*** Input data Section Begins ***

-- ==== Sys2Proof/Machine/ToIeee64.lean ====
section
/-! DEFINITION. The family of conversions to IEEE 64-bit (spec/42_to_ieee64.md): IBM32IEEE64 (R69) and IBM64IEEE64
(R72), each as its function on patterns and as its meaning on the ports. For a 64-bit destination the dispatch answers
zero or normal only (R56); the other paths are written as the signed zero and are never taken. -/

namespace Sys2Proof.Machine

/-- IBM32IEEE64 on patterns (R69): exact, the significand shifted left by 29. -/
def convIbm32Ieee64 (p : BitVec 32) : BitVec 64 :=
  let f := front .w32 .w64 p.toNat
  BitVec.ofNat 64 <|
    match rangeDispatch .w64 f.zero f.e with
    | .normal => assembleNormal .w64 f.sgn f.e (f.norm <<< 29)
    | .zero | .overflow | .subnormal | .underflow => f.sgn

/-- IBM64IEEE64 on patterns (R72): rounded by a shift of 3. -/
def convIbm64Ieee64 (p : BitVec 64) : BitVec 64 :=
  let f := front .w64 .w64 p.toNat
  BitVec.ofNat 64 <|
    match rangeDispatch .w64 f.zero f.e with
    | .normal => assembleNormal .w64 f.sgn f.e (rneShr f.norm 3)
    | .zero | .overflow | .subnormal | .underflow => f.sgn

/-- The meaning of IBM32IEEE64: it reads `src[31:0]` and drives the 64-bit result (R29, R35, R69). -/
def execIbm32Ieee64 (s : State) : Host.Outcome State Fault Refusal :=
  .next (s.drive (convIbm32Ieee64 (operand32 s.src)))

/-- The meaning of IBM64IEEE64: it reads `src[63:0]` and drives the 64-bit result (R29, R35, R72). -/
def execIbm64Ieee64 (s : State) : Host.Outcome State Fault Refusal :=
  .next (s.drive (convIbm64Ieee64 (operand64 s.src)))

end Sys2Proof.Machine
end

*** Input data Section Ends ***

## [Problem statement]
Keep to the lines from the one containing "let f := front .w64 .w64 p.toNat" to the end of the entries above, and retype them exactly.

## [Your response]
  let f := front .w64 .w64 p.toNat
  BitVec.ofNat 64 <|
    match rangeDispatch .w64 f.zero f.e with
    | .normal => assembleNormal .w64 f.sgn f.e (rneShr f.norm 3)
    | .zero | .overflow | .subnormal | .underflow => f.sgn

/-- The meaning of IBM32IEEE64: it reads `src[31:0]` and drives the 64-bit result (R29, R35, R69). -/
def execIbm32Ieee64 (s : State) : Host.Outcome State Fault Refusal :=
  .next (s.drive (convIbm32Ieee64 (operand32 s.src)))

/-- The meaning of IBM64IEEE64: it reads `src[63:0]` and drives the 64-bit result (R29, R35, R72). -/
def execIbm64Ieee64 (s : State) : Host.Outcome State Fault Refusal :=
  .next (s.drive (convIbm64Ieee64 (operand64 s.src)))

end Sys2Proof.Machine
end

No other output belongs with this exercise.